### [Task instructions]
Tally the lines below that contain the word "identifier", then give the tally alone.

### [Exercise material]
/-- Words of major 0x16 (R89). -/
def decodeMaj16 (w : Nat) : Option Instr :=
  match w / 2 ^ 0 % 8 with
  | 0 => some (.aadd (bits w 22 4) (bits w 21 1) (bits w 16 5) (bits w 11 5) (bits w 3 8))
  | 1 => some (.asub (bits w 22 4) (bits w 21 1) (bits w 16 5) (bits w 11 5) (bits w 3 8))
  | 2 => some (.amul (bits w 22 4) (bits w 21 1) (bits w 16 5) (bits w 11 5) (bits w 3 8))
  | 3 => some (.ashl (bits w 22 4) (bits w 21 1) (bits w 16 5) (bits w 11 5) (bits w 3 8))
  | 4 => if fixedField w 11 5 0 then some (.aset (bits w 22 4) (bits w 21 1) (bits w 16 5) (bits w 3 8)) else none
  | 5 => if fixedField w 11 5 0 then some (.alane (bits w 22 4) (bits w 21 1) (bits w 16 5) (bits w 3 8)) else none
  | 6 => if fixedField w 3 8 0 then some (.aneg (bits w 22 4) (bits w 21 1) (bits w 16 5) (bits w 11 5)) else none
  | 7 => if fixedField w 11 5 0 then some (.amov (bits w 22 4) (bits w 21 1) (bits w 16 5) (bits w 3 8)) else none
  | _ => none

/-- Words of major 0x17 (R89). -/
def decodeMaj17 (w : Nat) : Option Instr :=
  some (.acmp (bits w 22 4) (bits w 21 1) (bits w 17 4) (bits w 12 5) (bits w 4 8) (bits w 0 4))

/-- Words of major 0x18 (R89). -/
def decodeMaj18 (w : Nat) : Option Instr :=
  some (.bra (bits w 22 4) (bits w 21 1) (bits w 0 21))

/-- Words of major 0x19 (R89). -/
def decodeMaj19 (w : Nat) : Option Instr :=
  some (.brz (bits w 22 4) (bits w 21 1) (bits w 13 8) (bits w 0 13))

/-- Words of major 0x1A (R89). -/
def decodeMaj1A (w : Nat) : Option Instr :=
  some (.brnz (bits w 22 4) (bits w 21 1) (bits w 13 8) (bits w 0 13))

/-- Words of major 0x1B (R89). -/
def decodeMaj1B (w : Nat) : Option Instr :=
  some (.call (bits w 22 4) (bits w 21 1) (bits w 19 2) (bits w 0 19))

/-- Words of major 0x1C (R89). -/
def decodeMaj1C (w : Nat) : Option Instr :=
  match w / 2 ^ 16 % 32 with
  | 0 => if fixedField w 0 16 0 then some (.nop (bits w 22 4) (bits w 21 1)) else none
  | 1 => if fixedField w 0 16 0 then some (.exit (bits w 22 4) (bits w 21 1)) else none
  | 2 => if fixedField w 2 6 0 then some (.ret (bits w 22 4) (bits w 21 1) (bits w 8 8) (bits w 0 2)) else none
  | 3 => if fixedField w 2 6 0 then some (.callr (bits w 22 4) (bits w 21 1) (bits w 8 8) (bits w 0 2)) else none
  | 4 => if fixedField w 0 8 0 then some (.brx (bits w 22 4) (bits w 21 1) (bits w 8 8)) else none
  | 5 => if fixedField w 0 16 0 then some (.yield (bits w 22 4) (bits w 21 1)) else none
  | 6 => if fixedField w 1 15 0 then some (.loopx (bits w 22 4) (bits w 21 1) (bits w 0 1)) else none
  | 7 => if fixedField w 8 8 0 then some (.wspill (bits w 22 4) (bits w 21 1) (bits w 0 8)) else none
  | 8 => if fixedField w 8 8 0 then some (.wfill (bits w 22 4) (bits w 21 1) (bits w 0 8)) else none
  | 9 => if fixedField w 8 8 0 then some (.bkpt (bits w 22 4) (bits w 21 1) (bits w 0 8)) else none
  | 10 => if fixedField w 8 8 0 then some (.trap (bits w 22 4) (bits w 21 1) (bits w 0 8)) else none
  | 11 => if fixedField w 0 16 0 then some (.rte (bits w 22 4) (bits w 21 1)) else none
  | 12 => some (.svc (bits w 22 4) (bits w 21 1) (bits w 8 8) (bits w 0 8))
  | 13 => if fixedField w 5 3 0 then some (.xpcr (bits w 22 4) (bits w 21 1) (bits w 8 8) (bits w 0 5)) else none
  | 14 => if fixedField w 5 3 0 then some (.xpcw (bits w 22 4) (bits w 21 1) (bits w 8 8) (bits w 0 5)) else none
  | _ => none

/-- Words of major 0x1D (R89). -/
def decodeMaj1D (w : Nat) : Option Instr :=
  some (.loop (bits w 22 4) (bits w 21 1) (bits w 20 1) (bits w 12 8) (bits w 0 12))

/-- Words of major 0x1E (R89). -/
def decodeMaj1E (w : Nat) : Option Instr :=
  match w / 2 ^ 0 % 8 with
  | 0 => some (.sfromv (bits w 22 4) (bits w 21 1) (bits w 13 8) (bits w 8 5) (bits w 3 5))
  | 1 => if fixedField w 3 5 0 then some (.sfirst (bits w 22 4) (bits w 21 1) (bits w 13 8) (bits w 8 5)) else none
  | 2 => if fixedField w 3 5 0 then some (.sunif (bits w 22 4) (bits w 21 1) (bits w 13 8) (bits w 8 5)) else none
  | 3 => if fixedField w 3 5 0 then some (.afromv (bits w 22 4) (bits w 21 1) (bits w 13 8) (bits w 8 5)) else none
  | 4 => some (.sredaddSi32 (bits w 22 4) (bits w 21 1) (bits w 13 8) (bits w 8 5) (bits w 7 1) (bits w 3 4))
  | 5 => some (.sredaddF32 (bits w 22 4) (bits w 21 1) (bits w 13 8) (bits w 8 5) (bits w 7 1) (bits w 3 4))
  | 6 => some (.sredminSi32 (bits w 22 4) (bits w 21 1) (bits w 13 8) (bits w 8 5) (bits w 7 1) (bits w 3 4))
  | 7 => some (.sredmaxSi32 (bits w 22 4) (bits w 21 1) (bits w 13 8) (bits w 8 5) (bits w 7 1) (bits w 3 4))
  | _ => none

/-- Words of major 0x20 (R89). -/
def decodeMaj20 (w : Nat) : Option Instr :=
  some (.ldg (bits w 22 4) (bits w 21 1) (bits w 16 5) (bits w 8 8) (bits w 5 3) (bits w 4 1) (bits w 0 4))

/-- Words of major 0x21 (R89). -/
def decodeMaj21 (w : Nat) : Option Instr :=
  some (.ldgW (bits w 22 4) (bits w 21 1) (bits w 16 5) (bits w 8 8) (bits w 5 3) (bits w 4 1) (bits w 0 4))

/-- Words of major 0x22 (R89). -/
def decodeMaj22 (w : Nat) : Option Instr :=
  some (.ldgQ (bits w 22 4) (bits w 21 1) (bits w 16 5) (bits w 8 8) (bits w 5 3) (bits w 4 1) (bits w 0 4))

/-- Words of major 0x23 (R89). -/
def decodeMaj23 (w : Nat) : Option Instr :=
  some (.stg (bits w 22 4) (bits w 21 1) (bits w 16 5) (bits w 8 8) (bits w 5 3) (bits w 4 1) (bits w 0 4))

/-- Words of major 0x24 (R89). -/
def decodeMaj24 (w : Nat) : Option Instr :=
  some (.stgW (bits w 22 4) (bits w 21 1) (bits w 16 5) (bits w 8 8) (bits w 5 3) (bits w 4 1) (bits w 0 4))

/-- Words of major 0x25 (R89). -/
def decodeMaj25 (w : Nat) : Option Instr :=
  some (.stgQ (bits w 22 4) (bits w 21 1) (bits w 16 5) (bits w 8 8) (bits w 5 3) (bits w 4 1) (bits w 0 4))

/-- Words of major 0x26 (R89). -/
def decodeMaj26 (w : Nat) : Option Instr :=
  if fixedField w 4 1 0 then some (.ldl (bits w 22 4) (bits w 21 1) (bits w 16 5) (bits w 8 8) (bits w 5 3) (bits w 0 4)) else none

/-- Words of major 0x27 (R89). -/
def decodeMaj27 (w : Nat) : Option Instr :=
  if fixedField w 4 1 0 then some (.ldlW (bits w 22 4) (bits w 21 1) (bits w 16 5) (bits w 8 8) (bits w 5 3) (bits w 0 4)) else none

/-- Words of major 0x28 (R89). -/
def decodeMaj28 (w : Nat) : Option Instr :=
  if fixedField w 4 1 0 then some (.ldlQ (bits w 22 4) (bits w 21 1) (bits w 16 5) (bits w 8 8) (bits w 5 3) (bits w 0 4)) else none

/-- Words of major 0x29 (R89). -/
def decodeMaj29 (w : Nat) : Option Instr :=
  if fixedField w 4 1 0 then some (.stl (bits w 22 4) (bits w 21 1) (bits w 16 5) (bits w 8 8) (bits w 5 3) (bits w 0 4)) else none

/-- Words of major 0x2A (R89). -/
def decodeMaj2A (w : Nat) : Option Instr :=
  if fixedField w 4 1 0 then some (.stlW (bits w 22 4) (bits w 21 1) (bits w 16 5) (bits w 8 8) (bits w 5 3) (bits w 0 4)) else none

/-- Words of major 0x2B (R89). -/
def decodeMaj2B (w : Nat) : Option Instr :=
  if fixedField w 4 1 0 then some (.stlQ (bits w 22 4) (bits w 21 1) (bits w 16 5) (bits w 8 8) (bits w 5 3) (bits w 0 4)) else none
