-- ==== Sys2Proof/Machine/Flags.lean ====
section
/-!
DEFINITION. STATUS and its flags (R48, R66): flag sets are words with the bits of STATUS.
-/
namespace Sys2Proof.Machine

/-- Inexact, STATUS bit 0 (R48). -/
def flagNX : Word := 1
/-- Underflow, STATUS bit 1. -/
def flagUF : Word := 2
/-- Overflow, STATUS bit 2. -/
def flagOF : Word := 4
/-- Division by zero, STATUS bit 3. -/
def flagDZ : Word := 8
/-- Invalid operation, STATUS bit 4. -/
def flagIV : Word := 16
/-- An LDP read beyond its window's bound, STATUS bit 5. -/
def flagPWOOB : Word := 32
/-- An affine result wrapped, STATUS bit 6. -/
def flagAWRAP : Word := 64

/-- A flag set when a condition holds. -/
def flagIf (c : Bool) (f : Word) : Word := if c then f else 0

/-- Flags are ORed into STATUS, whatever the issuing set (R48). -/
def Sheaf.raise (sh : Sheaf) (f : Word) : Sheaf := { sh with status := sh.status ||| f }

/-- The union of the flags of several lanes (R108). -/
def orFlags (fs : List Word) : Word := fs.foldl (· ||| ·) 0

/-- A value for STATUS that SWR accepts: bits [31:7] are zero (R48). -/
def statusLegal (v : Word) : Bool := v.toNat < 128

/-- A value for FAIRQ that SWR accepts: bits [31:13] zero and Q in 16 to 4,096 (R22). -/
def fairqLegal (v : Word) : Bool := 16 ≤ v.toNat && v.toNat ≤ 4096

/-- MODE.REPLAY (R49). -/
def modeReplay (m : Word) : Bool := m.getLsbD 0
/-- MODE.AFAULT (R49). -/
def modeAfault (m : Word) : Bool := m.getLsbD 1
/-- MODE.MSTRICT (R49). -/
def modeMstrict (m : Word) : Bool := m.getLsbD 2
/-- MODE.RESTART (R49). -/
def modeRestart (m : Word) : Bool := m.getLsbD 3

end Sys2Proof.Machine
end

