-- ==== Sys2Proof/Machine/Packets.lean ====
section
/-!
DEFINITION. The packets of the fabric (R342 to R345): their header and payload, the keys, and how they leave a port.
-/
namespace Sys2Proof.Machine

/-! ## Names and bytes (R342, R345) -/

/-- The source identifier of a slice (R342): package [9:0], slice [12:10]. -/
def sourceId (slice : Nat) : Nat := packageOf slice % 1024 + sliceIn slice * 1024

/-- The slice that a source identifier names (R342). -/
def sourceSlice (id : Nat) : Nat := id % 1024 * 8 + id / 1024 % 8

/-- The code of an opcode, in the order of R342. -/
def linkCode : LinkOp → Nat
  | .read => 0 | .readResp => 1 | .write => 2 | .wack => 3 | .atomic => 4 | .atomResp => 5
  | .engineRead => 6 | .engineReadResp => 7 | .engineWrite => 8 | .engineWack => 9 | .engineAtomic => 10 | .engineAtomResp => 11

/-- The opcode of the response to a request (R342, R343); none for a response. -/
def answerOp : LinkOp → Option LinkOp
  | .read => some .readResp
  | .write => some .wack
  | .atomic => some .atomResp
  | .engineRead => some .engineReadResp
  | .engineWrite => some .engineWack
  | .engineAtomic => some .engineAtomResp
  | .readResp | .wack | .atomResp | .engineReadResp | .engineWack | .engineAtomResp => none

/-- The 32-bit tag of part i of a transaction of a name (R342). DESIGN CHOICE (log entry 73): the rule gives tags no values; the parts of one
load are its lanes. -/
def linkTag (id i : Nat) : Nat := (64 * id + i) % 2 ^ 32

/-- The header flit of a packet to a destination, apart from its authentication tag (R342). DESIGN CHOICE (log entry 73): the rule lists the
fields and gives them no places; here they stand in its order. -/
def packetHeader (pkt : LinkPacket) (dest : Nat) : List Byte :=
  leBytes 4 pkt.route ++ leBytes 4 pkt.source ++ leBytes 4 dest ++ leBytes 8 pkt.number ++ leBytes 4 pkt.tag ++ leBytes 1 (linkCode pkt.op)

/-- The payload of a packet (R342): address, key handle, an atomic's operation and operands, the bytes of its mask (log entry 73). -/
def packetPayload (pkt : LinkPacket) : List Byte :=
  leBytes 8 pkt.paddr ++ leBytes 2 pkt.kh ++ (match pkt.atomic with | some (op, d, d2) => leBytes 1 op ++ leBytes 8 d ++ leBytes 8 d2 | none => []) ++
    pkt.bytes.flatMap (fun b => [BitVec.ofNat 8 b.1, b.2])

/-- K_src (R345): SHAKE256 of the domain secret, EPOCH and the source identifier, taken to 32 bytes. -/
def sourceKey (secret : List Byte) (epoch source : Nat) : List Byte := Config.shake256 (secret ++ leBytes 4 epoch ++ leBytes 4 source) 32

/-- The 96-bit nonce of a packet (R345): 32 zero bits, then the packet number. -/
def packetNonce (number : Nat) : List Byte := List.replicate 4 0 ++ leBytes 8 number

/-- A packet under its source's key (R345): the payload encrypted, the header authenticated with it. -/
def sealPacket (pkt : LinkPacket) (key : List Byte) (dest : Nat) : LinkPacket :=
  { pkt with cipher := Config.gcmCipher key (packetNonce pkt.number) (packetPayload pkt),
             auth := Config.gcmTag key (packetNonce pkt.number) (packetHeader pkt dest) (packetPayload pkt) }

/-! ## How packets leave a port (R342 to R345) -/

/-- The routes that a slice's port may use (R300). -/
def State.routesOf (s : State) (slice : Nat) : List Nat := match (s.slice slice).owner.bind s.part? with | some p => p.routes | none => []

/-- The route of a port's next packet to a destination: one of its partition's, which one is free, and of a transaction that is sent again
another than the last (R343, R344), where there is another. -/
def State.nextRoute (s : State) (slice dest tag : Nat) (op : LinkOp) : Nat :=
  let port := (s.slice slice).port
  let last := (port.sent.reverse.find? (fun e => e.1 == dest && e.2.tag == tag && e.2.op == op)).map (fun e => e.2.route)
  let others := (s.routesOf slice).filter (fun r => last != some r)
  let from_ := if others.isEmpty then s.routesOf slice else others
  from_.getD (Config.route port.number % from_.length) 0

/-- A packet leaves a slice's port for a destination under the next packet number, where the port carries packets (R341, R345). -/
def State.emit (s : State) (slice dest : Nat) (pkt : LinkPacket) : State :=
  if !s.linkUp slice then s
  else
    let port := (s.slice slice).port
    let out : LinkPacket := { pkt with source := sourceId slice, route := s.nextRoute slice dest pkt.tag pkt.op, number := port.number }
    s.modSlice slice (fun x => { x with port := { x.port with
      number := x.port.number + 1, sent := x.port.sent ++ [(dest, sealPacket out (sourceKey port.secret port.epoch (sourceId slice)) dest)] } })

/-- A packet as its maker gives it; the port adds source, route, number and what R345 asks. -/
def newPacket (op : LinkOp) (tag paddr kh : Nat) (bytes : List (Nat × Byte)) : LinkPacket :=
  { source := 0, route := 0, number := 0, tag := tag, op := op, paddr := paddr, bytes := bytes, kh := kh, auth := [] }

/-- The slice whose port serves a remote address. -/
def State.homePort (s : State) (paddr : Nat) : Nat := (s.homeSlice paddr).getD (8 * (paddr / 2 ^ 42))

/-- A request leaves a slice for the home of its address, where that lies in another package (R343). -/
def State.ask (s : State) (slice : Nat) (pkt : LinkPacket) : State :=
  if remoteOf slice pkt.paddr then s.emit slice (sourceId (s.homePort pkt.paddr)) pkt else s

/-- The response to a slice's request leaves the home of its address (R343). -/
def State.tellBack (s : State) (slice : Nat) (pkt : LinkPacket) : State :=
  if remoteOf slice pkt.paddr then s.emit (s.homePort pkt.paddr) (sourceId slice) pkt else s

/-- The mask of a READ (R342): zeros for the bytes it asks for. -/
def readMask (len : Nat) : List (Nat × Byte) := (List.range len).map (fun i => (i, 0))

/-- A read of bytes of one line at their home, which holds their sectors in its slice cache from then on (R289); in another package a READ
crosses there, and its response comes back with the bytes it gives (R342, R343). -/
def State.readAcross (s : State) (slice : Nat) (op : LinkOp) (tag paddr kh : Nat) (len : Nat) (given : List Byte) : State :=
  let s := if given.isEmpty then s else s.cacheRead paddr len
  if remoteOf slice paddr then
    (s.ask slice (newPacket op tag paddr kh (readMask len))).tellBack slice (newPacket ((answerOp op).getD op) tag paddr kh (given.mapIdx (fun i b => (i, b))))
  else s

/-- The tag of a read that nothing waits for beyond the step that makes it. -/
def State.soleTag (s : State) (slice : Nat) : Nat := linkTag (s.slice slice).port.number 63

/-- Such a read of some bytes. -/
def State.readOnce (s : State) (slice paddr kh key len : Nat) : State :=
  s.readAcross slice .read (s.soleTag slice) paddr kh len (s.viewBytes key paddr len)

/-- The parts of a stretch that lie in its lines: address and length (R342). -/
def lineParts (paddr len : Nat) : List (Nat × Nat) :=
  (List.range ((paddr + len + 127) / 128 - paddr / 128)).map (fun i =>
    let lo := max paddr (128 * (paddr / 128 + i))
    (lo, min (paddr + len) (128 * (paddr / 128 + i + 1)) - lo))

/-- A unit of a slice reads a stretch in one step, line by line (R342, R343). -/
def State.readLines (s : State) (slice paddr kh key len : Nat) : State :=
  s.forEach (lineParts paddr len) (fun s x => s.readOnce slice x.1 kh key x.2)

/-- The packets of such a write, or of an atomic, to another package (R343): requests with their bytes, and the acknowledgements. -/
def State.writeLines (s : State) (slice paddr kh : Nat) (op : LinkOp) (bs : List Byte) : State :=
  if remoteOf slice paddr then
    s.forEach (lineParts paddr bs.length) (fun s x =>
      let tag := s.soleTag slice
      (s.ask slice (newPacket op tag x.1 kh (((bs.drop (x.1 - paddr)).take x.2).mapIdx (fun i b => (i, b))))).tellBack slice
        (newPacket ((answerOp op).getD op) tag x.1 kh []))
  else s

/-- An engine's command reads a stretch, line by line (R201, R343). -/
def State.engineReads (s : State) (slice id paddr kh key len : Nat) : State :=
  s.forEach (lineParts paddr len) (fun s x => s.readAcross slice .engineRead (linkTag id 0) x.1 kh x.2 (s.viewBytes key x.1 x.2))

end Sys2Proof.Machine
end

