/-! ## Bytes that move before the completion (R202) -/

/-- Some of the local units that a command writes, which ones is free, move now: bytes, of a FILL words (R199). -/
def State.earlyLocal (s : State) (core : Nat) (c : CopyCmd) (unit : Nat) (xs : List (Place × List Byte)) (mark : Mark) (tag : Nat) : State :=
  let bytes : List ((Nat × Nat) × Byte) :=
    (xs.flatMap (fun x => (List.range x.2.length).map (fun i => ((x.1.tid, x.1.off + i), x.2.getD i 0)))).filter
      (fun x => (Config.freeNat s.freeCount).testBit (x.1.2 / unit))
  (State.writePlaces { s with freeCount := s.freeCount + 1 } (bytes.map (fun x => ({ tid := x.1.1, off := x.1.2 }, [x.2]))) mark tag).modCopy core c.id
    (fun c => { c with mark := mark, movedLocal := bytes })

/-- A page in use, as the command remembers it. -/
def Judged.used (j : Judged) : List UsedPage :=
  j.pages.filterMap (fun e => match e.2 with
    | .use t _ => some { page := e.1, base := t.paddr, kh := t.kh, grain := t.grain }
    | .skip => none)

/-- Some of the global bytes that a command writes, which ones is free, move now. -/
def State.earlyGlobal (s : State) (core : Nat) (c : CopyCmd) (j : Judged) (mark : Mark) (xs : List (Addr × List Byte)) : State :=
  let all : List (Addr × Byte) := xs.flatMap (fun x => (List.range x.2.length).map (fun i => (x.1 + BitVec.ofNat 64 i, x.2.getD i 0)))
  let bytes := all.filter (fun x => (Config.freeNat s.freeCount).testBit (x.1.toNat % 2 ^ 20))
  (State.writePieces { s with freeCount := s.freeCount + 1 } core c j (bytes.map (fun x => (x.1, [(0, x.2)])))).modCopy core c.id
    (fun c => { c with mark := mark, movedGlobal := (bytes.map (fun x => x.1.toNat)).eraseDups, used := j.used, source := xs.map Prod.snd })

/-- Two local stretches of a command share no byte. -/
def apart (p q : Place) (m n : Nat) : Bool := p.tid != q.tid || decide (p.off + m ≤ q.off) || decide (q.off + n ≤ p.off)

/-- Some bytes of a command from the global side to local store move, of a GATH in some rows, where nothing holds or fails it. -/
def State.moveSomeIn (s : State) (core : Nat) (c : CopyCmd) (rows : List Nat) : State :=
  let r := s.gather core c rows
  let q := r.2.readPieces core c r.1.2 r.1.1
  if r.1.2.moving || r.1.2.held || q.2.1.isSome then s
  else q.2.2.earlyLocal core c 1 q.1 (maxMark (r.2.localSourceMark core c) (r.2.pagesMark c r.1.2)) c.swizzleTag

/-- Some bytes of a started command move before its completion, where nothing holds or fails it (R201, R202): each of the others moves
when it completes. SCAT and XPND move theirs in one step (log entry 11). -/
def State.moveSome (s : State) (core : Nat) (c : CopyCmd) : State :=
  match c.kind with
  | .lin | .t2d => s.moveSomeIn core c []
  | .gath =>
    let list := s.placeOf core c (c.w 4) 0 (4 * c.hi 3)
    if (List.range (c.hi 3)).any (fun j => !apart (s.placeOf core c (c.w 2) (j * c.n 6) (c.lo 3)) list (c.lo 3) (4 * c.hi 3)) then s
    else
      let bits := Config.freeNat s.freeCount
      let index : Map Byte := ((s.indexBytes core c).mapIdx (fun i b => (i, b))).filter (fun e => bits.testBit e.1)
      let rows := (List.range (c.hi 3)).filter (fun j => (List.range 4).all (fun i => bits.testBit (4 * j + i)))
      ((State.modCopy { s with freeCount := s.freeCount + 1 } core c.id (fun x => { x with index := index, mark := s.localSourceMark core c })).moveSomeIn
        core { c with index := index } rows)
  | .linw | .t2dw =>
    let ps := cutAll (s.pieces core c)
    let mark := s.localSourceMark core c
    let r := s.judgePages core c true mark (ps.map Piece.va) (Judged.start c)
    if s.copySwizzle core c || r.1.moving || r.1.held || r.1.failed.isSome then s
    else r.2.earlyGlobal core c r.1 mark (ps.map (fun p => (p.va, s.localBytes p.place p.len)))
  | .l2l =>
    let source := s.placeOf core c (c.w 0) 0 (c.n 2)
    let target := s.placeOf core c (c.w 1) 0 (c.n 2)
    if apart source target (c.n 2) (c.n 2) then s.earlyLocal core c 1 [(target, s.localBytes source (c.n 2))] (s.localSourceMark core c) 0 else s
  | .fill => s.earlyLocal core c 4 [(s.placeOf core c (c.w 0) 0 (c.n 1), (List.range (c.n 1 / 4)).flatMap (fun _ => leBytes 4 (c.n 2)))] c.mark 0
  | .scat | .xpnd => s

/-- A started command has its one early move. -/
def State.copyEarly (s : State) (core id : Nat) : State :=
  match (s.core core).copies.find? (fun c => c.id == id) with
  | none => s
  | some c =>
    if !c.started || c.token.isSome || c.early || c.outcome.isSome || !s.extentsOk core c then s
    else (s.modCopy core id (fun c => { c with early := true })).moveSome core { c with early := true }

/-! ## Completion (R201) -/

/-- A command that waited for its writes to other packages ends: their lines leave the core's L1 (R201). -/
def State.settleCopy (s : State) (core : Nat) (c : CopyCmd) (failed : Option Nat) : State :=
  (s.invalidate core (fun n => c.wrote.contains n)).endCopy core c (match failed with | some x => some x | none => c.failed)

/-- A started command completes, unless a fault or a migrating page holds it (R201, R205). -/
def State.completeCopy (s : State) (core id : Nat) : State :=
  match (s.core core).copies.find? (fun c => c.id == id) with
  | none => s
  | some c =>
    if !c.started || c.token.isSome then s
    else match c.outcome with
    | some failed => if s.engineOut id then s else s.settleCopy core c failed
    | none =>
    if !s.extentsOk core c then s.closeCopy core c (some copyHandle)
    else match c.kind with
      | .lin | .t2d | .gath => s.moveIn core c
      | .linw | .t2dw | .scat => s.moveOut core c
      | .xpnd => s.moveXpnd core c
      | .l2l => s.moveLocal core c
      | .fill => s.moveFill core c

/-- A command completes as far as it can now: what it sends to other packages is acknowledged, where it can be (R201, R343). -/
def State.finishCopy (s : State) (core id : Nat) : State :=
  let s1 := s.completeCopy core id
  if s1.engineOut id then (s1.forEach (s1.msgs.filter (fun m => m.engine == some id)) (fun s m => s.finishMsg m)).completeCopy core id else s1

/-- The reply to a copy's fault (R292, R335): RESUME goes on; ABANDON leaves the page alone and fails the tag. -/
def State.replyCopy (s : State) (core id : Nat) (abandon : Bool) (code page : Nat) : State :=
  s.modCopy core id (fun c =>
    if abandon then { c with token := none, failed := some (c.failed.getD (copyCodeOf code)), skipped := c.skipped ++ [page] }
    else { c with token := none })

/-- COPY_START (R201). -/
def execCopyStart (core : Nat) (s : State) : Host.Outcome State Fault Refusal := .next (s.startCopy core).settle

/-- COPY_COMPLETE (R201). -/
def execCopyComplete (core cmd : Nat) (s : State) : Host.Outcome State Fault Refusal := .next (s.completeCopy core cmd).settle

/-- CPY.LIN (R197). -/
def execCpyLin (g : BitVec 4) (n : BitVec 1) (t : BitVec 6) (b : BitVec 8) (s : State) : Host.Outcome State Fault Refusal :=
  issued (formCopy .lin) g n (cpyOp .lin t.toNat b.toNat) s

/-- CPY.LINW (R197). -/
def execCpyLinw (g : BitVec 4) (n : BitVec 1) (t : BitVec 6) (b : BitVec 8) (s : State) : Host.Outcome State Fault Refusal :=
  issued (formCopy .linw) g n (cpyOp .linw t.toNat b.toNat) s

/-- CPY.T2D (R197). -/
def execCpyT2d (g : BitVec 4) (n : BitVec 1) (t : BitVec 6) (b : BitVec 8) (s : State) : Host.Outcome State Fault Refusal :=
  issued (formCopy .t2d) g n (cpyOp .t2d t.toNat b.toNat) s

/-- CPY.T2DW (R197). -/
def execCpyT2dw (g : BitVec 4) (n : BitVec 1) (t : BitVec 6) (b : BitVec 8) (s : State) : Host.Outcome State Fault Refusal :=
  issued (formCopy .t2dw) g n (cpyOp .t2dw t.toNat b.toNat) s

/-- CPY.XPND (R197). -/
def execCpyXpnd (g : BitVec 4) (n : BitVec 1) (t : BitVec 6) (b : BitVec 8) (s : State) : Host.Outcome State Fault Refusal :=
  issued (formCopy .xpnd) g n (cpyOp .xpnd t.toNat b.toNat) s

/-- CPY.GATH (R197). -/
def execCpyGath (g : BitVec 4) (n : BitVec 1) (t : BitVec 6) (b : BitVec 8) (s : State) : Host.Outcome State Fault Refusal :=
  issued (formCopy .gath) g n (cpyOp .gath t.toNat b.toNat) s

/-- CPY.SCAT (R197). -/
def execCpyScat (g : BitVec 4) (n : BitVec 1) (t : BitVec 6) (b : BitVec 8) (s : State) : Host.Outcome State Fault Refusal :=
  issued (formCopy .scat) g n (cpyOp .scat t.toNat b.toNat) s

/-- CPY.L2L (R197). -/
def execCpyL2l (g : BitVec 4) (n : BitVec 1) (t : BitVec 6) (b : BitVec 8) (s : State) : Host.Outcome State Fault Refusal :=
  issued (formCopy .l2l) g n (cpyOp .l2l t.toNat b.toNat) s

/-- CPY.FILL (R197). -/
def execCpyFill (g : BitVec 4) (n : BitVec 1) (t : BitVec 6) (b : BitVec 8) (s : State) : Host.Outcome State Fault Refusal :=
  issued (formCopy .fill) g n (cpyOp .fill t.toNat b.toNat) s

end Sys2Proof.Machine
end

### [Task result]
3